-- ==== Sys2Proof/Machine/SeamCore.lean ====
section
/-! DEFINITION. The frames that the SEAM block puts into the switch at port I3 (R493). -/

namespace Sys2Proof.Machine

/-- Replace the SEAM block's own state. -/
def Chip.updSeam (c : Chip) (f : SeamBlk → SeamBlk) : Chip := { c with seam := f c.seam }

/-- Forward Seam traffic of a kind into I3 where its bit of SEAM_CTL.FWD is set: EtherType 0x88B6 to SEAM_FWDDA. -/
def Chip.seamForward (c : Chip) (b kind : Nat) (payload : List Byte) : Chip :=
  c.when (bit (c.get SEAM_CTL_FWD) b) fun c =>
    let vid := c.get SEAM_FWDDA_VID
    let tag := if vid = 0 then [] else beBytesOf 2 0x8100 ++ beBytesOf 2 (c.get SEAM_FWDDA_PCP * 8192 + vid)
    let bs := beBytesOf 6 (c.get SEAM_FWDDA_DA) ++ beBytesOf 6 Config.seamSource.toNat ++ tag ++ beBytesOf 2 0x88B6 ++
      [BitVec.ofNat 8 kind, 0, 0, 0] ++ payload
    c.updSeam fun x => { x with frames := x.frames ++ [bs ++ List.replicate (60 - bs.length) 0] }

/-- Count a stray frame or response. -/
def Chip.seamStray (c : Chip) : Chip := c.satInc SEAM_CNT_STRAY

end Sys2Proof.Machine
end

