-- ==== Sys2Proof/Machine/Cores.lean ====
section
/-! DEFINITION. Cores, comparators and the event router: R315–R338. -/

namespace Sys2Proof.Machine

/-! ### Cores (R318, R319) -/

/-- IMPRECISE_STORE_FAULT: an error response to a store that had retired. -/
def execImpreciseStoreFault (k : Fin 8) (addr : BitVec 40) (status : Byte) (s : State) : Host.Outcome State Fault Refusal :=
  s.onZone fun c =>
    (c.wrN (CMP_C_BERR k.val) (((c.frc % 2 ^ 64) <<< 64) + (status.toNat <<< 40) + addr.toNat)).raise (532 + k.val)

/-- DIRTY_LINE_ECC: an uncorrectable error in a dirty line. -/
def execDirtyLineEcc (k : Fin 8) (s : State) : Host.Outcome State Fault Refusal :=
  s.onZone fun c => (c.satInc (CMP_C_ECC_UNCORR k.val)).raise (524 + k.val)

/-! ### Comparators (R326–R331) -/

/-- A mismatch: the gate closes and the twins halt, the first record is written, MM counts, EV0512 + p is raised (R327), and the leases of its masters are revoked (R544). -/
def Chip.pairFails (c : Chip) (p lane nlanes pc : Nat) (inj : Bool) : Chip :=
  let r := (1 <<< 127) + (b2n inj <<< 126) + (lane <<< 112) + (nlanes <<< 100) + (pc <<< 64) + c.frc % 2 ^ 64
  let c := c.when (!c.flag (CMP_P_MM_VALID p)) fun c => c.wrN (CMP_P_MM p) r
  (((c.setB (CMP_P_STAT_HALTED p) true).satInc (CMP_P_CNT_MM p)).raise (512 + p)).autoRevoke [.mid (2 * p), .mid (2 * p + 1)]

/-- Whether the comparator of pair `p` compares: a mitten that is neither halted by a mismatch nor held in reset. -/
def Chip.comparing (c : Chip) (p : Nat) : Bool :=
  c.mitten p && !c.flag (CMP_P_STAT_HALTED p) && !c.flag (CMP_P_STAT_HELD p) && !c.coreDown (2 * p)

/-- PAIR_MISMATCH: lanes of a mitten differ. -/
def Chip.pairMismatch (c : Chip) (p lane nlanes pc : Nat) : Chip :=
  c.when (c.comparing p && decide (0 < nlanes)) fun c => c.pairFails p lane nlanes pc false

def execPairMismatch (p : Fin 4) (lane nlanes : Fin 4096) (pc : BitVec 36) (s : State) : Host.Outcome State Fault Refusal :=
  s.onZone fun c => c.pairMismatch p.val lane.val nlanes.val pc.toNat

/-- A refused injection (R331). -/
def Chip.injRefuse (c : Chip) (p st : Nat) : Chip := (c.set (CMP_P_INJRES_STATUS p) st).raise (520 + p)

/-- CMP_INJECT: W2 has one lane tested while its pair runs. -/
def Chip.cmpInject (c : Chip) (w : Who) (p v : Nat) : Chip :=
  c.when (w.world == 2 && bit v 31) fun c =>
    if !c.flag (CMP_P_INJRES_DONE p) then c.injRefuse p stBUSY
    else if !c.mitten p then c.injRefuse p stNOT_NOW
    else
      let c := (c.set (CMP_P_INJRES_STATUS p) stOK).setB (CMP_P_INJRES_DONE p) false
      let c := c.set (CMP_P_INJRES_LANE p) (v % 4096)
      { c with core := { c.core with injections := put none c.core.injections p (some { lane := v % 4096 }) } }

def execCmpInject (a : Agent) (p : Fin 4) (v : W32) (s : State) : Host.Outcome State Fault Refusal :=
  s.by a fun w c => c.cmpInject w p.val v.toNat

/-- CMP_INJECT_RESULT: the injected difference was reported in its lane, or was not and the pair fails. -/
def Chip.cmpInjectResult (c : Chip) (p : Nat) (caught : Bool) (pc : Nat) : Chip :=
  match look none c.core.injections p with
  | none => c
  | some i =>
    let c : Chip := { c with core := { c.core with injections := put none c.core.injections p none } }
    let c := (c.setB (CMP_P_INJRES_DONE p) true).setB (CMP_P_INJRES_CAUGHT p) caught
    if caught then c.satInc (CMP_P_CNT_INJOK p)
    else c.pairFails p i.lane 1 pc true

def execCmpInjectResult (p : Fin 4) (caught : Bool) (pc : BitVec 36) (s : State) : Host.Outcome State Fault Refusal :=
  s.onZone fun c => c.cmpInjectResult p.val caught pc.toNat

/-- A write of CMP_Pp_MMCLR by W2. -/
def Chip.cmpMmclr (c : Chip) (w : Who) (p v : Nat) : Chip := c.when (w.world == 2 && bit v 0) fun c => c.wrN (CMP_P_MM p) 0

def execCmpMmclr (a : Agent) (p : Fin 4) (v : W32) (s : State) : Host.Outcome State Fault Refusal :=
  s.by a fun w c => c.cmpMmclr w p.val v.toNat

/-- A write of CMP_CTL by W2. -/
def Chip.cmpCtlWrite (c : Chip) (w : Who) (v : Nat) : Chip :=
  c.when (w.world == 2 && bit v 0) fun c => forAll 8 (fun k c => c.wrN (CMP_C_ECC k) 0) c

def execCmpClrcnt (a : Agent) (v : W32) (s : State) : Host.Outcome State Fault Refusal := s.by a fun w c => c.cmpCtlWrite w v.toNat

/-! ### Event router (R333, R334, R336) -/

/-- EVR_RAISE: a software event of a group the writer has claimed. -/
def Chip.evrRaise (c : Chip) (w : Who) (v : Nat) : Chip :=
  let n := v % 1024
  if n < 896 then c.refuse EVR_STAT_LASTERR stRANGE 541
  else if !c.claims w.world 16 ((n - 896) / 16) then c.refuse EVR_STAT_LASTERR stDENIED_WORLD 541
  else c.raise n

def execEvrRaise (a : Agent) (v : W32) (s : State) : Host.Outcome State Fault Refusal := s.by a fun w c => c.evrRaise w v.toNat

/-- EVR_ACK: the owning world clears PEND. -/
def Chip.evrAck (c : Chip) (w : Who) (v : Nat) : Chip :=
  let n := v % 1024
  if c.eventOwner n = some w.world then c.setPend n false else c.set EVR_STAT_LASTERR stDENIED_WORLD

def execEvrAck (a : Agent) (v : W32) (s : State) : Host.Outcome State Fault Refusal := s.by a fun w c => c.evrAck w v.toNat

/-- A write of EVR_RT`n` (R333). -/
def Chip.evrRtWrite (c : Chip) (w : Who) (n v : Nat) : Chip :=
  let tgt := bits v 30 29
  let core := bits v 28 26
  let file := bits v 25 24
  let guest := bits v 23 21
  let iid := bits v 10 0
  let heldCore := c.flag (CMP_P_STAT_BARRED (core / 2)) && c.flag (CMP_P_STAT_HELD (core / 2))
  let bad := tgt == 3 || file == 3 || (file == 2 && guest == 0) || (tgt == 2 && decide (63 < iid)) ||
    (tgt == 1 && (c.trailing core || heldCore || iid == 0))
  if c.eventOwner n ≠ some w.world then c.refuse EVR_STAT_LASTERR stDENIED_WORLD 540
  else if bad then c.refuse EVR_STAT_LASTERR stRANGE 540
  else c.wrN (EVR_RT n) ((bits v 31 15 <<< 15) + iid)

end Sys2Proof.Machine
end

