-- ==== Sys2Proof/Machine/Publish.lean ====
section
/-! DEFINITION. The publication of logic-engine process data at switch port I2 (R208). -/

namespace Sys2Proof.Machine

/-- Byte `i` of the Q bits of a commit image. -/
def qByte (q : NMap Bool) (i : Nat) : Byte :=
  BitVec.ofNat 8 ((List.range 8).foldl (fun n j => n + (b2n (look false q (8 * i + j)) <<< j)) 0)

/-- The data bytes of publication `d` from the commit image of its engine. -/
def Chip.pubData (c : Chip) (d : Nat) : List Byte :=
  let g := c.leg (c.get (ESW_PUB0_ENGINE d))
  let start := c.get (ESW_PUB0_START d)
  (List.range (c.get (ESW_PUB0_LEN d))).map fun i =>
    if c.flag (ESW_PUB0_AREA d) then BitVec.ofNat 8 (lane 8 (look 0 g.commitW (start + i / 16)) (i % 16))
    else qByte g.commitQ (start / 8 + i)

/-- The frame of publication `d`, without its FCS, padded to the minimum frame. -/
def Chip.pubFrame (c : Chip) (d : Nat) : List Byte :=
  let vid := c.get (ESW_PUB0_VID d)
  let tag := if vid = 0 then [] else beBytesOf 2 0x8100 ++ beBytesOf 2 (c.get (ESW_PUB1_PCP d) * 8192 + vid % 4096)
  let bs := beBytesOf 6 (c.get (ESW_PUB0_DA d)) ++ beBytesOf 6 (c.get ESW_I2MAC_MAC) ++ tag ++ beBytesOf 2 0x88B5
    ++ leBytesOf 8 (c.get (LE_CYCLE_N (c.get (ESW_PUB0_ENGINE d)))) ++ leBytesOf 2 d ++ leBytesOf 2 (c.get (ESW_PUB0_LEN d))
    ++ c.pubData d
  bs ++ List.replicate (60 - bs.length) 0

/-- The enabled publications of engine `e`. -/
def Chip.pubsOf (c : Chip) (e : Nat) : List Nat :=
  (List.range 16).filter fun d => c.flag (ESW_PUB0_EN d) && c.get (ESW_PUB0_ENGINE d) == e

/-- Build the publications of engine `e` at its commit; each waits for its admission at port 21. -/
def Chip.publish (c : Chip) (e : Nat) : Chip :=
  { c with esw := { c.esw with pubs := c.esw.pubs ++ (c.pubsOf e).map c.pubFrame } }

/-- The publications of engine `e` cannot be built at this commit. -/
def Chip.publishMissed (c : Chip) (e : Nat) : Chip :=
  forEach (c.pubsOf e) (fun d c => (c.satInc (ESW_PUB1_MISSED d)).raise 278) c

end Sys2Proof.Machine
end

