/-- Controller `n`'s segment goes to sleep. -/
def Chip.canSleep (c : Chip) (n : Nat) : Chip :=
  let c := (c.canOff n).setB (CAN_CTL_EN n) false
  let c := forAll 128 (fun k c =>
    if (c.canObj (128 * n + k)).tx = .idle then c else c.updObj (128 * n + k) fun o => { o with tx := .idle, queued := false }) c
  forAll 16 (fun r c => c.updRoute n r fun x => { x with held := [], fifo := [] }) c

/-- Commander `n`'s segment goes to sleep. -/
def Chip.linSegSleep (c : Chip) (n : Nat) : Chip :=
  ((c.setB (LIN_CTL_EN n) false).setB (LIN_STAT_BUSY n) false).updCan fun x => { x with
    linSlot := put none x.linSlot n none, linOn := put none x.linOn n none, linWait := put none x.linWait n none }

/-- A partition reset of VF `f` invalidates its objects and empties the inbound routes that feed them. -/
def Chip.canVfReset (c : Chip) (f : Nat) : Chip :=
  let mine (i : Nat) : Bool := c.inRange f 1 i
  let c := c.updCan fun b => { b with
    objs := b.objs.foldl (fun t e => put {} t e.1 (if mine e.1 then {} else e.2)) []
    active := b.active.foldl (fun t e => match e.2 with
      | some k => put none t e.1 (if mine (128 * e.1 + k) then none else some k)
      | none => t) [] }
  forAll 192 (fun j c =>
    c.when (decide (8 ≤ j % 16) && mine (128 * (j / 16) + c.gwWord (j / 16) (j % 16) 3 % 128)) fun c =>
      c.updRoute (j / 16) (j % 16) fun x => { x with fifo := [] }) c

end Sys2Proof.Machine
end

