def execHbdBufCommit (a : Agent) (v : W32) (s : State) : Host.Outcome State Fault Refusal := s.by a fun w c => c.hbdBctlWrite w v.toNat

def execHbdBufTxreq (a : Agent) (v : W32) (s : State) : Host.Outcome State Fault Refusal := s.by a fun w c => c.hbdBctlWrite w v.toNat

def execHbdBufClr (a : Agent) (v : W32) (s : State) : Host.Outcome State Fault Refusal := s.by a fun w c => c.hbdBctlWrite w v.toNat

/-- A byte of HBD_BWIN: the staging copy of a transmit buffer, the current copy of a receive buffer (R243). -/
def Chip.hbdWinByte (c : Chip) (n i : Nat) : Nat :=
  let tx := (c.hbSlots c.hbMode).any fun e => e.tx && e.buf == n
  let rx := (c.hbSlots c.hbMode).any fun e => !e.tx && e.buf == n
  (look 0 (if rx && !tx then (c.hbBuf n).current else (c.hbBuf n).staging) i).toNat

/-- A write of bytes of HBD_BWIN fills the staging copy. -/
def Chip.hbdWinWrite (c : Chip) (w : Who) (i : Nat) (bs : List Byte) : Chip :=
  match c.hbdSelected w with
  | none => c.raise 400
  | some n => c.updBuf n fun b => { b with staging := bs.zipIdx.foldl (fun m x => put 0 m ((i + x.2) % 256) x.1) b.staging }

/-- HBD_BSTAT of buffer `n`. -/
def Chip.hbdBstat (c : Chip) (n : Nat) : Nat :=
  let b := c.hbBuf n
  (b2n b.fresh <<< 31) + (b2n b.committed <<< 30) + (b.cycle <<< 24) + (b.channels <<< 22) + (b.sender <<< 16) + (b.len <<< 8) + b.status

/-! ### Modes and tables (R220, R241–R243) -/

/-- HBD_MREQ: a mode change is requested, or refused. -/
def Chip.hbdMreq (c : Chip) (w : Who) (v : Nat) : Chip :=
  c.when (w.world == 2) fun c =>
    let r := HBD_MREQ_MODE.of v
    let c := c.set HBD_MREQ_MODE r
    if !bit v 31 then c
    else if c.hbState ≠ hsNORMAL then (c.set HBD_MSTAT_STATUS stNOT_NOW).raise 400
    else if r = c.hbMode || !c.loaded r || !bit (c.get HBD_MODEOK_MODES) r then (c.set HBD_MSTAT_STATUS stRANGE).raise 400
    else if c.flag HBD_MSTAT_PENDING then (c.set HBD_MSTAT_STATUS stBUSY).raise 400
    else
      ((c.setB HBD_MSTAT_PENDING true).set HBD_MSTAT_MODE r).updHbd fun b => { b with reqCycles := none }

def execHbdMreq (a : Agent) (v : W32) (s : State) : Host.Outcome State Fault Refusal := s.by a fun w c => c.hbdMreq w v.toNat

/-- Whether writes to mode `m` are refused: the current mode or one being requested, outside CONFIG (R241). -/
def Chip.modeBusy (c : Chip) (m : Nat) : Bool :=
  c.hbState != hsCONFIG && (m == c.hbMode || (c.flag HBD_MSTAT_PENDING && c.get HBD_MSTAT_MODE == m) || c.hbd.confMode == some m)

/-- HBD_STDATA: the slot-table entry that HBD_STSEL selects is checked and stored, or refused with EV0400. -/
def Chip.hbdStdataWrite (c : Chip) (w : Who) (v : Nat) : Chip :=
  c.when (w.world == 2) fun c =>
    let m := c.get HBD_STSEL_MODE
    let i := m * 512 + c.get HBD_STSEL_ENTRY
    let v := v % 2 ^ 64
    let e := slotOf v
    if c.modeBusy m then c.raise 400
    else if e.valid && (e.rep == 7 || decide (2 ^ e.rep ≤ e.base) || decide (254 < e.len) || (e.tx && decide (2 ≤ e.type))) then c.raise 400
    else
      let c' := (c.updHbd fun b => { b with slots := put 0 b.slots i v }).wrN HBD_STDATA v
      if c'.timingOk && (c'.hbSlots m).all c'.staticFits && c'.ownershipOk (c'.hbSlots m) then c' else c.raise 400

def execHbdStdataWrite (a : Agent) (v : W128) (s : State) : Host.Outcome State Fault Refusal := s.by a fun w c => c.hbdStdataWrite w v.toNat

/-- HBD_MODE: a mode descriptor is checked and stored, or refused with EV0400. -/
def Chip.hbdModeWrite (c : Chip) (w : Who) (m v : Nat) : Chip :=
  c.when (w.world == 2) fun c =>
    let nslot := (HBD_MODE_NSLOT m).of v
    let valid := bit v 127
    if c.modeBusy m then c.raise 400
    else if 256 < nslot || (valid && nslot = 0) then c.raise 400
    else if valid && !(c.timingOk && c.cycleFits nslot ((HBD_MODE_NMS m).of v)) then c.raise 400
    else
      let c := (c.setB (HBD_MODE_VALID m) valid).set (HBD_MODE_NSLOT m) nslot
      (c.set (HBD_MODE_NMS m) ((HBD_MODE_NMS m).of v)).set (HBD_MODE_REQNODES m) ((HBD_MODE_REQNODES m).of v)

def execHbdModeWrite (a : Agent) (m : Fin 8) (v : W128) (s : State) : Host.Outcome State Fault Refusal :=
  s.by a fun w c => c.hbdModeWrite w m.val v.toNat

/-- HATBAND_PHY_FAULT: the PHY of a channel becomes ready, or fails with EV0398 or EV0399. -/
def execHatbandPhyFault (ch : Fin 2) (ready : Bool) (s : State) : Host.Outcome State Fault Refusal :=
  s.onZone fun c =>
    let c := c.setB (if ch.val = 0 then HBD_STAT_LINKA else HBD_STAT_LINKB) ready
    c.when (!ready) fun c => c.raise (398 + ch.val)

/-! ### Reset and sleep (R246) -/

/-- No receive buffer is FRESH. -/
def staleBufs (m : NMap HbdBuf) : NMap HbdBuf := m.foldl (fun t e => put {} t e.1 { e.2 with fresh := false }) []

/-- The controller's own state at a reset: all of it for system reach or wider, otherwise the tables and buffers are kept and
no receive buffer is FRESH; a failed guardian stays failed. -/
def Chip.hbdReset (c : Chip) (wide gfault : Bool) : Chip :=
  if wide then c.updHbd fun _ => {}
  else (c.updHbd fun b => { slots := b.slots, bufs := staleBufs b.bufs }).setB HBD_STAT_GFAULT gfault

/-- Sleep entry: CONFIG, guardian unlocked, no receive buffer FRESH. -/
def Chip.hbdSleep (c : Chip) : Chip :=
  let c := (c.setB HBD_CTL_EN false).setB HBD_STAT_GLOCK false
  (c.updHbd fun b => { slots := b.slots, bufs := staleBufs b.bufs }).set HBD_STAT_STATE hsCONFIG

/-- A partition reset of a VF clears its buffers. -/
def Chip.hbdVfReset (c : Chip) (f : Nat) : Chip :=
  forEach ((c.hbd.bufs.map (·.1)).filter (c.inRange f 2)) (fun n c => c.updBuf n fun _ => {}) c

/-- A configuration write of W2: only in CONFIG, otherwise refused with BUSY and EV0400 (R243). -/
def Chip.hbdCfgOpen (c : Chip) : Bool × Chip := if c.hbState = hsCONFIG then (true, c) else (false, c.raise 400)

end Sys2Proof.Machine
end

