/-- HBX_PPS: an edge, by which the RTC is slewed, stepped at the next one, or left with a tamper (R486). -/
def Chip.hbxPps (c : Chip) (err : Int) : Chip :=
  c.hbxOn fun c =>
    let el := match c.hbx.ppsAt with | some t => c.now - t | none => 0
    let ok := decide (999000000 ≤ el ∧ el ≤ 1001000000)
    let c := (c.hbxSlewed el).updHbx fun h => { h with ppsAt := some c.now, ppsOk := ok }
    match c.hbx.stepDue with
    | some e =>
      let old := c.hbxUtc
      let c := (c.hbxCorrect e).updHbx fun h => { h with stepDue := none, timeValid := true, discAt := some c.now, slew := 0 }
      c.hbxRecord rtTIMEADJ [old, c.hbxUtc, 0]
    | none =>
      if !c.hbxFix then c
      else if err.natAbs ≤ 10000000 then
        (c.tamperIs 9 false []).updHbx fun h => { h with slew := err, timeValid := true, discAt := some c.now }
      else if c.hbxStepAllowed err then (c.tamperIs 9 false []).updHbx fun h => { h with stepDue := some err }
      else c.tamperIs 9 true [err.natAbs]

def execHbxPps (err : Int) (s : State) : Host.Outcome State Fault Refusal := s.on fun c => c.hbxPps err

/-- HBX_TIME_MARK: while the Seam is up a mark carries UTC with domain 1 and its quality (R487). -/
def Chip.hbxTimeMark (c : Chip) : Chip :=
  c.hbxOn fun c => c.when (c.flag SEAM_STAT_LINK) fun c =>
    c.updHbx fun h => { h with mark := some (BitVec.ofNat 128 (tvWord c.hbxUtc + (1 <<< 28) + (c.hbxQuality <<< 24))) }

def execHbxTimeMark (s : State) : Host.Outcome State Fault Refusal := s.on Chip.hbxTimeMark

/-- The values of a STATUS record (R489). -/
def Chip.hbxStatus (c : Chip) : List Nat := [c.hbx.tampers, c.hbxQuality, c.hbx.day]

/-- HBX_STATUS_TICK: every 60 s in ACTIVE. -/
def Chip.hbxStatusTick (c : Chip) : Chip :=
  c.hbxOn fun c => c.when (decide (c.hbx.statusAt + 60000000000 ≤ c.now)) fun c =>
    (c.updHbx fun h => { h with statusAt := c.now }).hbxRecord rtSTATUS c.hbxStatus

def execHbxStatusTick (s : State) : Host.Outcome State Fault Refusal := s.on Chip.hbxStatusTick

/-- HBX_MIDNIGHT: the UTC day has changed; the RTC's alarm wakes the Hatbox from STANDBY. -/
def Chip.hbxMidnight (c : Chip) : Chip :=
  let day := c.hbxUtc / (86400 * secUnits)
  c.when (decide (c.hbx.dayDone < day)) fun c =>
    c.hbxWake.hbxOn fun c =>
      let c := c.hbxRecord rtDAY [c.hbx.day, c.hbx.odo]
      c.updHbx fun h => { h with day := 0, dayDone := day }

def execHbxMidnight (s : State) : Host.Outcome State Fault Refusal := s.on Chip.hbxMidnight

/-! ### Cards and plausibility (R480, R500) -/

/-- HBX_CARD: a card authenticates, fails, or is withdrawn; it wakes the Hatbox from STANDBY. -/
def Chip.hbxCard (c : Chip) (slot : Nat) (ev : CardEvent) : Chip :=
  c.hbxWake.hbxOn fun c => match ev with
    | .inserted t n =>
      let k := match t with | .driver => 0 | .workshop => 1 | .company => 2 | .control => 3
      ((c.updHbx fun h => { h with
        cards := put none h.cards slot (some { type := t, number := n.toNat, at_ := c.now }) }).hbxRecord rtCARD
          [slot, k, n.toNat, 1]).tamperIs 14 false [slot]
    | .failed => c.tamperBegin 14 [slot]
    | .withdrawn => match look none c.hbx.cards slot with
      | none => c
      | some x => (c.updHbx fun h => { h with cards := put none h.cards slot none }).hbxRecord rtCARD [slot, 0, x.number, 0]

---*---

§ Task directions:
In the records above, find the line containing "def Chip.updSeam (c" and restate word for word every line from the first through that one.

§ Reply to the task:
-- ==== Sys2Proof/Machine/SeamCore.lean ====
section
/-! DEFINITION. The frames that the SEAM block puts into the switch at port I3 (R493). -/

namespace Sys2Proof.Machine

/-- Replace the SEAM block's own state. -/
def Chip.updSeam (c : Chip) (f : SeamBlk → SeamBlk) : Chip := { c with seam := f c.seam }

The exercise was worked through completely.